▶ **EXERCISE DIRECTIONS**
The job is to find each line in the entries holding the string "hlast" and copy that line.

▶ **DATA SHOWN**
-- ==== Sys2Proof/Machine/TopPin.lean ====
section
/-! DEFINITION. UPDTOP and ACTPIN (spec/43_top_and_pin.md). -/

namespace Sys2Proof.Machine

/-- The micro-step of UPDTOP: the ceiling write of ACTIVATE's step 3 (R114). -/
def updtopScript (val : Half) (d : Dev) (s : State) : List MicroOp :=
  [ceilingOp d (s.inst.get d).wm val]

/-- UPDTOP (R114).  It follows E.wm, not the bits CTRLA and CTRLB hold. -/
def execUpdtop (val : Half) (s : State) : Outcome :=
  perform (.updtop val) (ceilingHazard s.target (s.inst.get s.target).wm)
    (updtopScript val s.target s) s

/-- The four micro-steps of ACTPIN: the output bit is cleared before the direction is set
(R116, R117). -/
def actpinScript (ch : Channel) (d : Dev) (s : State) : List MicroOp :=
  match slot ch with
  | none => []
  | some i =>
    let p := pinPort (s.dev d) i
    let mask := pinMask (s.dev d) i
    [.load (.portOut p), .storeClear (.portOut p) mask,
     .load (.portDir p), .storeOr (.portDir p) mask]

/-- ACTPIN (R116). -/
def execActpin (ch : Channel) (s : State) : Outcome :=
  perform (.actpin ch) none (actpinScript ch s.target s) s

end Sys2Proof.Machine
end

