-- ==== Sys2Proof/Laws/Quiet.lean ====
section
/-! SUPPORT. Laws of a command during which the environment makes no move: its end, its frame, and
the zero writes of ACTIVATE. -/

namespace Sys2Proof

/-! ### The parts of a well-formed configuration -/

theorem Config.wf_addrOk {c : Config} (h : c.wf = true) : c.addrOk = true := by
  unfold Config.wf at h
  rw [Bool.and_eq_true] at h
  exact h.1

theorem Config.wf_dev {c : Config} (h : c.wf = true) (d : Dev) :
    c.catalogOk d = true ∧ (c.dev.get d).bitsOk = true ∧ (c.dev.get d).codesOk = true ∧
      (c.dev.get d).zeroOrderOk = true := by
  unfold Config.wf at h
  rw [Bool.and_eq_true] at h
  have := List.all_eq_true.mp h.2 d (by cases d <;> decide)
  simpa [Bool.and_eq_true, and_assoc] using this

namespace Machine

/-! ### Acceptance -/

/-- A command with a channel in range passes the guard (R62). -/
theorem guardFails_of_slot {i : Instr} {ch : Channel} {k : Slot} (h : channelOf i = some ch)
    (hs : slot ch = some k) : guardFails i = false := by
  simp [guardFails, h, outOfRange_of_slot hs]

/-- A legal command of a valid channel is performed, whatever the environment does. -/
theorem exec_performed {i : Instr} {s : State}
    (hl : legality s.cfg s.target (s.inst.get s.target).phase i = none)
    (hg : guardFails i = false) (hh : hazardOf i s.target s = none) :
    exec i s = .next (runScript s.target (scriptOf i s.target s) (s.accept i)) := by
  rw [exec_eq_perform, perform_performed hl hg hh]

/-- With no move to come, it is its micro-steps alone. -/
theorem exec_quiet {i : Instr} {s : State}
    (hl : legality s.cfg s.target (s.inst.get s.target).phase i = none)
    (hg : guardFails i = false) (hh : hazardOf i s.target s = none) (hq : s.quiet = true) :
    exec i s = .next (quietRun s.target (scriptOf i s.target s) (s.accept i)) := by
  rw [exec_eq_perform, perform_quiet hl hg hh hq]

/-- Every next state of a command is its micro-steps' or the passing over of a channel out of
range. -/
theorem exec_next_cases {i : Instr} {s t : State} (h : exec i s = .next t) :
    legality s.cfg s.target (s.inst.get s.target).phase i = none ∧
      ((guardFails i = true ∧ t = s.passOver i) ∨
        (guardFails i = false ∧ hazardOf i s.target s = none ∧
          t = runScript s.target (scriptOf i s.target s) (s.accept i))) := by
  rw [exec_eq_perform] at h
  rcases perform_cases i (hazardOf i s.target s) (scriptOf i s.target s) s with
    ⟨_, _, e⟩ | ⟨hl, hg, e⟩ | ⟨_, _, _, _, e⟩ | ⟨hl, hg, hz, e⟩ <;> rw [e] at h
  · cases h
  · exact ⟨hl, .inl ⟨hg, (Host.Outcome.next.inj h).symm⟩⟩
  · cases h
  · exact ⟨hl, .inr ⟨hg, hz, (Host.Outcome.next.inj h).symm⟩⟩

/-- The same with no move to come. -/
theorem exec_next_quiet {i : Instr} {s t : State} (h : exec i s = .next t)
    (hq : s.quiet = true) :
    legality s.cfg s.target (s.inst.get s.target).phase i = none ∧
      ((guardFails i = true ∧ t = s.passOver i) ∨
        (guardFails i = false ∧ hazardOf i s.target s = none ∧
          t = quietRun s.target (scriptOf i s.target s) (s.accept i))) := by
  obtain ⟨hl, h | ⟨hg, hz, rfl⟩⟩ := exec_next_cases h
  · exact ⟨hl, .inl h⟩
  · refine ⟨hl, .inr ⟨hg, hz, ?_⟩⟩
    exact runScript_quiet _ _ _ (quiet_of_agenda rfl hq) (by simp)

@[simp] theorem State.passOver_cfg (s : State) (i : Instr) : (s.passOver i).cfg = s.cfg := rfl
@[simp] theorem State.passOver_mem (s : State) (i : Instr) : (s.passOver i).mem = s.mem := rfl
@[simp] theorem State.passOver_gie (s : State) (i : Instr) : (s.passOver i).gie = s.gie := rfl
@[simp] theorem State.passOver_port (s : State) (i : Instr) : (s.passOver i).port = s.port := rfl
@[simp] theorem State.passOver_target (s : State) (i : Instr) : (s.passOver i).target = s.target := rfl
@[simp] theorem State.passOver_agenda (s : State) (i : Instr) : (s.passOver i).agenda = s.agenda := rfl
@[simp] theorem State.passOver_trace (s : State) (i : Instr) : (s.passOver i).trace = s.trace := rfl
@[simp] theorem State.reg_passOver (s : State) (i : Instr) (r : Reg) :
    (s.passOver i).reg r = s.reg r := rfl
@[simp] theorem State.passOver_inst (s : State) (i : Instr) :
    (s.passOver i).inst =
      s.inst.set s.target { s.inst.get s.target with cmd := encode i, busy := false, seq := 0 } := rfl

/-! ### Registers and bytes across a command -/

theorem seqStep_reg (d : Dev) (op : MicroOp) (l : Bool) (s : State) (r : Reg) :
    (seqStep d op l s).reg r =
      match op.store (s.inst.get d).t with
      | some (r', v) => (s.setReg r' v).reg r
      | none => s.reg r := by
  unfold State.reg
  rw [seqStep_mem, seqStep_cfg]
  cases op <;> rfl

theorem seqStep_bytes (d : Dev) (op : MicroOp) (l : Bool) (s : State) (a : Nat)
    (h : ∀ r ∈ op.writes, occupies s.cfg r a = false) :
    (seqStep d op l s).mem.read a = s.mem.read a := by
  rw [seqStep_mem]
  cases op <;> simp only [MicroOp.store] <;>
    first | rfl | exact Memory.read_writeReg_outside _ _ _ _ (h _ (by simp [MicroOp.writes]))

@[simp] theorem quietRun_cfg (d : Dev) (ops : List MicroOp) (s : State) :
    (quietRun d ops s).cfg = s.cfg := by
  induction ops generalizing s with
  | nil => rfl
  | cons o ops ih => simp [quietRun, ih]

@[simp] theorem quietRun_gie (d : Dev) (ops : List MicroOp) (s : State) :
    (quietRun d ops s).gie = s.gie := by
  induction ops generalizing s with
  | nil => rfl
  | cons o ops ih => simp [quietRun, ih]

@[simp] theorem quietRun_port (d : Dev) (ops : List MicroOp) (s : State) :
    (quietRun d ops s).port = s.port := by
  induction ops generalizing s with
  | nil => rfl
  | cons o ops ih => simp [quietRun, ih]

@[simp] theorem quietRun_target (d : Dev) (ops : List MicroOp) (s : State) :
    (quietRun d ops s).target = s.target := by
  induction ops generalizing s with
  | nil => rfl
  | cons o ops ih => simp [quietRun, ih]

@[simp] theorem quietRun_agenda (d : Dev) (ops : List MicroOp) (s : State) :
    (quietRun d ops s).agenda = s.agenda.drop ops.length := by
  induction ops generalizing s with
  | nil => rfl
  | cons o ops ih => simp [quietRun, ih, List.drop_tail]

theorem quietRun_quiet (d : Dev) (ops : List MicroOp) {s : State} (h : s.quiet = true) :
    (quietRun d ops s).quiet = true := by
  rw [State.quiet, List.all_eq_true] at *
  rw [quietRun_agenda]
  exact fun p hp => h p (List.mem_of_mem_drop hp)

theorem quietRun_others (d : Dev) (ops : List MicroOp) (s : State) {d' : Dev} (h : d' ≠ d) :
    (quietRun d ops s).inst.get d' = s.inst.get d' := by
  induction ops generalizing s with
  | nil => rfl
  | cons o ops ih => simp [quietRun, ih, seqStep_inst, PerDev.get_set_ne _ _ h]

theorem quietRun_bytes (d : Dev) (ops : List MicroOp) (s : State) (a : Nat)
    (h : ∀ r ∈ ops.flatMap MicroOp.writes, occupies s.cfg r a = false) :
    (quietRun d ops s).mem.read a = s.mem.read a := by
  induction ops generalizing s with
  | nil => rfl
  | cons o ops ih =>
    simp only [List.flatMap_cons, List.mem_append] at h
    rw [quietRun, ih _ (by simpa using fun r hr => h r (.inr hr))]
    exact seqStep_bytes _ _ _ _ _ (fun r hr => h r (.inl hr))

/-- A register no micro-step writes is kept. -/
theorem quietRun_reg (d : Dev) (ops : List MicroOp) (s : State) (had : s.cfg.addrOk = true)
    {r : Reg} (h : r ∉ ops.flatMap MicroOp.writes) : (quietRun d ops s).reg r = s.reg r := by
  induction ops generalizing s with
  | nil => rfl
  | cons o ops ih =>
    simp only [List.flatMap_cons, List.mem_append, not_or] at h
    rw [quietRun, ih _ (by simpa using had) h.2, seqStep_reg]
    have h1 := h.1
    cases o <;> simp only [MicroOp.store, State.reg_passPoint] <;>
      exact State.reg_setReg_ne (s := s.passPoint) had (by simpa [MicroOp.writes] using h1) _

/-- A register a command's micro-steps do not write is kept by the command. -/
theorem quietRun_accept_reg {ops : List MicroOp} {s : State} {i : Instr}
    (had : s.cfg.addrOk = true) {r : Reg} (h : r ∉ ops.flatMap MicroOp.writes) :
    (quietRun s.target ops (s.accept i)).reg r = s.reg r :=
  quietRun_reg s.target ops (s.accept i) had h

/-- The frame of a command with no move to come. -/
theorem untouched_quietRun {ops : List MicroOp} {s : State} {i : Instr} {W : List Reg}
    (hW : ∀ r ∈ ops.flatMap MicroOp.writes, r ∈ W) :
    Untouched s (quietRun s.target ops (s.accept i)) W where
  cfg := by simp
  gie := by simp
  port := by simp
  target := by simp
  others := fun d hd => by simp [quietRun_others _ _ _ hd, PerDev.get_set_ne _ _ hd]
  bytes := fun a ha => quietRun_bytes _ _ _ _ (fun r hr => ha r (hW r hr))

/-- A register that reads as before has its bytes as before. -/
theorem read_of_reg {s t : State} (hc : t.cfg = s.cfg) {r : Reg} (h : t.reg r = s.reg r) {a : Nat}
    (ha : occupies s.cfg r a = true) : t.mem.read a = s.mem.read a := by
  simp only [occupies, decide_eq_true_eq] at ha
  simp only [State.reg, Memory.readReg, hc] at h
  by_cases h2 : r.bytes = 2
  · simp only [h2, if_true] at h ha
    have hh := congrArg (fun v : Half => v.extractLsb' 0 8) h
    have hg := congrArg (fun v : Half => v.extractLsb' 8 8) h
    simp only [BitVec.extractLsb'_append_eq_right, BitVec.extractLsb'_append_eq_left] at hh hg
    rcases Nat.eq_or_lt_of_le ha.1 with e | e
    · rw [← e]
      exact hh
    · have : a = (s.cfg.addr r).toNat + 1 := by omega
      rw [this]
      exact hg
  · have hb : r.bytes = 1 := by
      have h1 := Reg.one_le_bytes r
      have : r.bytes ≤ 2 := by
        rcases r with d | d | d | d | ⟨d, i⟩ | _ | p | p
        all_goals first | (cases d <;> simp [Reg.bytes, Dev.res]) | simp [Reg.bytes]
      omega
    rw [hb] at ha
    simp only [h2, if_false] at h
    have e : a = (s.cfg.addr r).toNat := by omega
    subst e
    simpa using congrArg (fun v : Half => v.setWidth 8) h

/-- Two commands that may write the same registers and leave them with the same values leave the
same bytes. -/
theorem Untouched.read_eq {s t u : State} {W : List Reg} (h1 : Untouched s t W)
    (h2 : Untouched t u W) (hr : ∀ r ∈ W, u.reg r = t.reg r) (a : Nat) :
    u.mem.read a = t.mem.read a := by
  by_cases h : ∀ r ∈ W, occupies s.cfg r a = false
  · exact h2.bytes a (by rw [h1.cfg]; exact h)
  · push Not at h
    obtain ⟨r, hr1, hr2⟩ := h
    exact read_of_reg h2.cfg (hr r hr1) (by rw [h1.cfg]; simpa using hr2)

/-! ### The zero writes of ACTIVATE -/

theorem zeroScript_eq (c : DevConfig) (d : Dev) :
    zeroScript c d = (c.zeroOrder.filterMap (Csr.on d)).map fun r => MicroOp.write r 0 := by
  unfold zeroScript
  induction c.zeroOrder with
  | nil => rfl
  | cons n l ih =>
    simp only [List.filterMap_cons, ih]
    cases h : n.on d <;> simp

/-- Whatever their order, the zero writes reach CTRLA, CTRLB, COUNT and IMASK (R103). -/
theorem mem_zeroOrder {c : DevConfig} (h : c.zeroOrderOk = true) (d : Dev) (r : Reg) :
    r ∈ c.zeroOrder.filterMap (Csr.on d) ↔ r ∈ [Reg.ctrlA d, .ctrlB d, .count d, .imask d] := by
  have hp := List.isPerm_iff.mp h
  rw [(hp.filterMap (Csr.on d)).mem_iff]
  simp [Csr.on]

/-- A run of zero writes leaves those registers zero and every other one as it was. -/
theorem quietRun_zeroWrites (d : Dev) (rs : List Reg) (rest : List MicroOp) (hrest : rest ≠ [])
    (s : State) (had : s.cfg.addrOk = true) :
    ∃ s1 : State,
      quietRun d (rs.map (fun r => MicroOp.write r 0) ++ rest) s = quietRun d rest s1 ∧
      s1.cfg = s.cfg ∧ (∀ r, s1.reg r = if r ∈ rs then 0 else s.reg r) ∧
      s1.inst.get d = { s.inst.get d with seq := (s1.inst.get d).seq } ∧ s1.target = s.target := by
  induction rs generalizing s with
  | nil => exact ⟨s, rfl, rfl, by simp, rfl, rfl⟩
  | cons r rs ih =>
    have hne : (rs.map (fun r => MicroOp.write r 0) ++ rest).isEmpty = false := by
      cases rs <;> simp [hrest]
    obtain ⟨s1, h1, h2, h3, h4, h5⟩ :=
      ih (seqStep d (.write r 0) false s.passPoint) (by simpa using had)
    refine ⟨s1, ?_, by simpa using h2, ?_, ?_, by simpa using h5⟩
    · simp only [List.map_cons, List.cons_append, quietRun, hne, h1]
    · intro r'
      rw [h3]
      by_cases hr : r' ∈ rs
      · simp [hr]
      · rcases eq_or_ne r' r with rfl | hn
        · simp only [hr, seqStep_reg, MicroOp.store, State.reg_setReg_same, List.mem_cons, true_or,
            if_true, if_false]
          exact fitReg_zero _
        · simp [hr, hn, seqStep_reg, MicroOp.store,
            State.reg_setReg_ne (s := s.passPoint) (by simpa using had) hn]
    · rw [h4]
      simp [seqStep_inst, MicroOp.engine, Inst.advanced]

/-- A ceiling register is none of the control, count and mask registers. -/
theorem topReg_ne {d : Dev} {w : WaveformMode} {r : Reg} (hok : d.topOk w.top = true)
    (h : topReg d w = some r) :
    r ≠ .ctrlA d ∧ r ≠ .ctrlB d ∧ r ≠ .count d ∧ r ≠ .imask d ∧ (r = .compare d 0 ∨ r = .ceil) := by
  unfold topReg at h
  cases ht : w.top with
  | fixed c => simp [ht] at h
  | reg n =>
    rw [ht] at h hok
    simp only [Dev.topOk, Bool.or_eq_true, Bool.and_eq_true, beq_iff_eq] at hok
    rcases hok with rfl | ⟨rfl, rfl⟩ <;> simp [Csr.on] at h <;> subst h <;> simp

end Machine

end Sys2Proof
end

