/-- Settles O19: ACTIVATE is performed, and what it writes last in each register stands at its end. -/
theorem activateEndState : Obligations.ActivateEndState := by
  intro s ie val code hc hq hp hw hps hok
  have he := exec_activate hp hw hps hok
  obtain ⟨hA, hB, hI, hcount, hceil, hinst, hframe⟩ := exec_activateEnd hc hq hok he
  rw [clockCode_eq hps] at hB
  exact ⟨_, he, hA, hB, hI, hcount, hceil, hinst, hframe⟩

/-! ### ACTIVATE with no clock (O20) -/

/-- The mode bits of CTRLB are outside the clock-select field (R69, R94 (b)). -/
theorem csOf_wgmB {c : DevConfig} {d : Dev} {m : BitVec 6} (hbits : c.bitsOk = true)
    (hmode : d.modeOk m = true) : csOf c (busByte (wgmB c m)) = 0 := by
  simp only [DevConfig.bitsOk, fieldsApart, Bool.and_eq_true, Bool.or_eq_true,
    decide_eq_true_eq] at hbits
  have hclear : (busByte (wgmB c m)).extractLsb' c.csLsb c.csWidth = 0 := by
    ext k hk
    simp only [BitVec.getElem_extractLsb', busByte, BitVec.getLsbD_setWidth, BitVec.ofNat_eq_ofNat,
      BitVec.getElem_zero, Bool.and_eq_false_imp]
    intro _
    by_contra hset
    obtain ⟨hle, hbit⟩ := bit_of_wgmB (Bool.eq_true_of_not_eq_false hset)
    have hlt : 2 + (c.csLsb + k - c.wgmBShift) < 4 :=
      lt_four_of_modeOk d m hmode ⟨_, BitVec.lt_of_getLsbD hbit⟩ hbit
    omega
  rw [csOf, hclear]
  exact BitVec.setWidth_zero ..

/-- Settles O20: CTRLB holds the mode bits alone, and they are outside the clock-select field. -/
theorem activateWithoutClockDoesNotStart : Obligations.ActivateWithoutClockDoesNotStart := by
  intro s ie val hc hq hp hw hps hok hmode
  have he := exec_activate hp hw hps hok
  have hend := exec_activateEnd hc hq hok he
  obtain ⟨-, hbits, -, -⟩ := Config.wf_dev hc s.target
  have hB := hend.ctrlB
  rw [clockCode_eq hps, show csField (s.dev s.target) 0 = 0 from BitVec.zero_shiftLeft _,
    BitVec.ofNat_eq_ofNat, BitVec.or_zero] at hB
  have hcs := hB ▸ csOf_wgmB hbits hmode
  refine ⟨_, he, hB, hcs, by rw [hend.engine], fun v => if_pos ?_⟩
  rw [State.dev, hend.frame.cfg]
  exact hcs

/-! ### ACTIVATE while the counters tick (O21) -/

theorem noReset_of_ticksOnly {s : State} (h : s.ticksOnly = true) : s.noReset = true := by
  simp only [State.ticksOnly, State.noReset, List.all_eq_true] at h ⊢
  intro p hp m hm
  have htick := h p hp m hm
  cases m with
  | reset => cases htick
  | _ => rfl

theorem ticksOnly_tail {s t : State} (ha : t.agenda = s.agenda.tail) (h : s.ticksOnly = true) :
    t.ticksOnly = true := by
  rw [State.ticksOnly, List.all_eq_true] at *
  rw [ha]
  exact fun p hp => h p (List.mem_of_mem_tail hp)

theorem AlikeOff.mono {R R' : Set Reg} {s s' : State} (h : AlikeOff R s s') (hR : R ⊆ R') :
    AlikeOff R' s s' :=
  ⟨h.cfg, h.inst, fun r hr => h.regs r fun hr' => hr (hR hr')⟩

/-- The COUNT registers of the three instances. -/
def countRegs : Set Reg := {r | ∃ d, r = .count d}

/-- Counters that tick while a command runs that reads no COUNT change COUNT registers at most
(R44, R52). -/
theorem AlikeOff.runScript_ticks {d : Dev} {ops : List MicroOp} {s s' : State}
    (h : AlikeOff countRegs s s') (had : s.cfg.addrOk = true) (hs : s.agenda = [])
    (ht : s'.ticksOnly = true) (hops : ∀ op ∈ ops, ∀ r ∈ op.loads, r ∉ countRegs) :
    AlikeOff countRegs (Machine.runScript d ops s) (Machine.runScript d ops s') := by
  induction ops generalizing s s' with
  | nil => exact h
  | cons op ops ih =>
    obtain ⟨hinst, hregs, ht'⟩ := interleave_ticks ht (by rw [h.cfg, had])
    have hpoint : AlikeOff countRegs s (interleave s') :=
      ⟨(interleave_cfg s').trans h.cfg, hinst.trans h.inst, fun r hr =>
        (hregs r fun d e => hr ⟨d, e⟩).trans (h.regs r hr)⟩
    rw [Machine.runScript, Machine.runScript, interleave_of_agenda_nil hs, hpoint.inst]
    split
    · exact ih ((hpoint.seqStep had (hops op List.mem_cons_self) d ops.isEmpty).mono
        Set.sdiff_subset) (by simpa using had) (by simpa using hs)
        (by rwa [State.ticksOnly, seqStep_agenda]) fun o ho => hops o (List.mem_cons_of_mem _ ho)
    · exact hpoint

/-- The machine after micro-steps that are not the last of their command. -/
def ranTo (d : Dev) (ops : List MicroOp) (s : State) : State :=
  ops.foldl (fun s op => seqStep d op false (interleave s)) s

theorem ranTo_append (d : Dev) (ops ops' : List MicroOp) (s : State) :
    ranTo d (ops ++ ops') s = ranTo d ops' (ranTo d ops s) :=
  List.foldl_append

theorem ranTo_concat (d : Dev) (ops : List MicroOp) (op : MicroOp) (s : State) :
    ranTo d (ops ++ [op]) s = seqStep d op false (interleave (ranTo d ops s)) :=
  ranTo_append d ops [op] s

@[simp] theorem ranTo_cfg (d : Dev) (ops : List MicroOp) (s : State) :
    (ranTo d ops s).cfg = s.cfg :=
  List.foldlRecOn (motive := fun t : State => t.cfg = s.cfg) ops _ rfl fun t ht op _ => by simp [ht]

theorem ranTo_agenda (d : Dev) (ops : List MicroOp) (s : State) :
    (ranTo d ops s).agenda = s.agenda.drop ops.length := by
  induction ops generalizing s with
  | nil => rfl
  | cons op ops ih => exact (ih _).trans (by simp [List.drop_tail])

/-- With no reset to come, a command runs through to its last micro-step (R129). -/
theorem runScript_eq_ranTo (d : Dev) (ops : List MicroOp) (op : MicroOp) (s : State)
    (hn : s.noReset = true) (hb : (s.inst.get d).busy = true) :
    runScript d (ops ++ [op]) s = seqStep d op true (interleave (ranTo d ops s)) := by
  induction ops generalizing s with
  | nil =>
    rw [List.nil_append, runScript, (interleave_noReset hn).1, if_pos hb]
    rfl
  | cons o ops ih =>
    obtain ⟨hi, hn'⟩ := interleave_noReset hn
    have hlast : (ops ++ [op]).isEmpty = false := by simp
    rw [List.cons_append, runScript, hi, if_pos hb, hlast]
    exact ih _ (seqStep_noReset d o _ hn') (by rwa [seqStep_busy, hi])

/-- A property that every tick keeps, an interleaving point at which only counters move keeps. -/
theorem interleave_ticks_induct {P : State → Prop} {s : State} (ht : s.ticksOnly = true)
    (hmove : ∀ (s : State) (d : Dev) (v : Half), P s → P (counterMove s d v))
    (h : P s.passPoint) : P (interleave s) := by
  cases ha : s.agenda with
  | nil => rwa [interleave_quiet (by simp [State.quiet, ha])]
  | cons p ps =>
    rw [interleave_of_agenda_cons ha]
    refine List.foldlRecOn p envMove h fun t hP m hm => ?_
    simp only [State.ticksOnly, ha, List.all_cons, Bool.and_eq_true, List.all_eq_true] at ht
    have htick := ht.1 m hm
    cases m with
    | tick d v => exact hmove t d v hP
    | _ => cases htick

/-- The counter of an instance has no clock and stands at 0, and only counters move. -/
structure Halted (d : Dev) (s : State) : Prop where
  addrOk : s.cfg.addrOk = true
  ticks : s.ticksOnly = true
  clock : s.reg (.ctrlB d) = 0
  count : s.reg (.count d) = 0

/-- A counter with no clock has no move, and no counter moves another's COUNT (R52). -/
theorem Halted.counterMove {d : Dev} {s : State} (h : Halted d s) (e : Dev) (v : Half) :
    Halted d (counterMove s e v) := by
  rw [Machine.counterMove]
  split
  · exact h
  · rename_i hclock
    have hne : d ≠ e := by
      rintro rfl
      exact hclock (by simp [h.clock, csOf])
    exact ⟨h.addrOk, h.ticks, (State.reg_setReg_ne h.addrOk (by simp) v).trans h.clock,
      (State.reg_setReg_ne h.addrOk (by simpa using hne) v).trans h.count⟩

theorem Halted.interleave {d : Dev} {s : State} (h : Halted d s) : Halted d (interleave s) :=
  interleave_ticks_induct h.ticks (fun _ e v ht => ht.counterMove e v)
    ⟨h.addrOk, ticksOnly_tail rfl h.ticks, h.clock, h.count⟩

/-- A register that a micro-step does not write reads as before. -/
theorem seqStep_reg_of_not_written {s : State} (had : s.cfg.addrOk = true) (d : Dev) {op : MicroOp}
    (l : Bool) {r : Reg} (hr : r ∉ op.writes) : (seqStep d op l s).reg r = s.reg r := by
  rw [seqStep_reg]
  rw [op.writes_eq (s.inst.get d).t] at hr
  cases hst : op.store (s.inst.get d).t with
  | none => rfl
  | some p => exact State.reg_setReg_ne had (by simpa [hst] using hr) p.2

▶ **RESPONSE AREA**
    have hlast : (ops ++ [op]).isEmpty = false := by simp
    rw [List.cons_append, runScript, hi, if_pos hb, hlast]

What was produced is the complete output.